▶ **DIRECTIONS FOR THIS TASK**:
Extract the first line through the line containing "runTranspose s own src x tt us s" from the listing below, exactly as written.

▶ **DATA EXTRACTS**:
/-- What a run of some of a transfer's units does to memory and counters, by kind. -/
def xferRun (own : Option Nat) (src : Nat) (x : Xfer) (tt : Int) (us : List Nat) (s : State) : State :=
  match x.kind with
  | 0 => runCopy s x us s
  | 1 => runConvert s own src x tt us s
  | 2 => runImport s own src x tt us s
  | 3 => runExport s own src x us s
  | 4 => runZero x us s
  | _ => runTranspose s own src x tt us s

/-- The first span a master's access may not reach, if any (R5, R146). -/
def badSpan (s : State) (own : Option Nat) (sp : List (Nat × Nat) × List (Nat × Nat)) : Option (Nat × Nat × Bool) :=
  match sp.1.find? (fun p => !s.reach own p.1 p.2 false) with
  | some p => some (p.1, p.2, false)
  | none => (sp.2.find? (fun p => !s.reach own p.1 p.2 true)).map (fun p => (p.1, p.2, true))

/-- A span waits for its port: the host window while the host link is not DL_Active, a CXL port's window while it retrains, a GDDR7 channel
while it is initialised or retrained (R234, R235, R402, R415). -/
def portHeld (s : State) (p : Nat × Nat) : Bool :=
  memBusy s p.1 p.2 || (hitsHost p.1 p.2 && s.u.host.st != 2)

/-- A transfer converts to an ES destination, or exports an ES source: its tensor's scale entry must match (R210, R212). -/
def xferScaled (x : Xfer) : Option Line :=
  if x.kind = 3 then some x.ts
  else if (x.kind = 1 || x.kind = 2 || x.kind = 5) && xferEs x then some x.td else none

/-- The scale entry that a transfer reads. -/
def entrySpans (s : State) (x : Xfer) : List (Nat × Nat) := (xferScaled x).toList.map (fun t => (scaleEntry s (tdId t), 256))

/-- Move the next n units of transfer x, the head of queue q of core c. An access that is a protection violation, or a scale entry that
does not match, freezes the queue (R146, R210, R212); a held port makes it wait. [DESIGN CHOICE: log 38; DEDUCED: log 39] -/
def runPart (n c q : Nat) (x : Xfer) (r : List Xfer) (s : State) : State :=
  let own := s.ownerOfCore c
  let us := (xferLeft x).take n
  let sp := spansOf x us
  match badSpan s own sp with
  | some p => dmaFault c q 0x8201 (BitVec.ofNat 64 p.1) (BitVec.ofNat 64 ((if p.2.2 then 1 else 0) + 2 * p.2.1)) s
  | none =>
    if (sp.1 ++ sp.2).any (portHeld s) then s
    else match ((sp.1 ++ entrySpans s x).findSome? (fun (p : Nat × Nat) => s.memUe p.1 p.2)).or (s.writeUe sp.2) with
    | some sec => dmaUe c q sec s
    | none =>
      let s := (sp.1.foldl (fun s p => s.readNote p.1 p.2) s).writeNote sp.2
      match (xferScaled x).bind (scaleErr s own) with
      | some e => dmaFault c q e 0 0 s
      | none =>
        let tt := xferT s own x
        let s1 := State.asOne sp.2 (xferRun own (0x2000 + 4 * c + q) x tt us) s
        let d1 := (s1.core c).dmaq q
        s1.setDmaq c q { d1 with xs := { x with pos := x.pos + us.length, live := (xferScaled x).map (fun _ => tt), done := decide (xferUnits x ≤ x.pos + n) } :: r }

/-- A core's DMA queues move while it is not being saved or restored (R165, R167). -/
def dmaMoves (s : State) (c : Nat) : Bool :=
  match (s.core c).seq.run with
  | .quiescing => false
  | .saved => false
  | .restoring => false
  | _ => true

/-- Run the transfer at the head of queue q of core c to its end when its kind is `kind` and it has not ended yet. -/
def runHead (kind : Nat) (c q : Nat) (s : State) : State :=
  let d := (s.core c).dmaq q
  match d.xs with
  | [] => s
  | x :: r => if d.frozen || x.done || x.kind ≠ kind || !dmaMoves s c then s else runPart (xferUnits x - x.pos) c q x r s

/-- The first place at or after n more units at which a transfer may stop (R165): after a block of an ES destination, else after the
current 64-byte line. [DESIGN CHOICE: log 209] -/
def xferStop (x : Xfer) (n : Nat) : Nat :=
  let left := xferUnits x - x.pos
  let lineOf := fun (i : Nat) => elAddr x.td (unitDst x (x.pos + i)) / 64
  if xferEs x then min n left
  else ((List.range left).find? (fun m => decide (n ≤ m) && (decide (m = 0) || decide (lineOf (m - 1) ≠ lineOf m)))).getD left

/-- The transfer at the head of a queue stops as its core quiesces: how far it has come is free, and each element is moved and counted
once (R165). [DESIGN CHOICE: log 38] -/
def dmaStop (c q : Nat) (s : State) : State :=
  let d := (s.core c).dmaq q
  match d.xs with
  | [] => s
  | x :: r =>
    if d.frozen || x.done then s
    else
      let p := s.draw
      let n := xferStop x (Config.cycles p.1 % (xferUnits x - x.pos + 1))
      if n = 0 then p.2 else runPart n c q x r p.2

end Sys2Proof.Machine
end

▶ **YOUR RESPONSE**:
/-- What a run of some of a transfer's units does to memory and counters, by kind. -/
def xferRun (own : Option Nat) (src : Nat) (x : Xfer) (tt : Int) (us : List Nat) (s : State) : State :=
  match x.kind with
  | 0 => runCopy s x us s
  | 1 => runConvert s own src x tt us s
  | 2 => runImport s own src x tt us s
  | 3 => runExport s own src x us s
  | 4 => runZero x us s
  | _ => runTranspose s own src x tt us s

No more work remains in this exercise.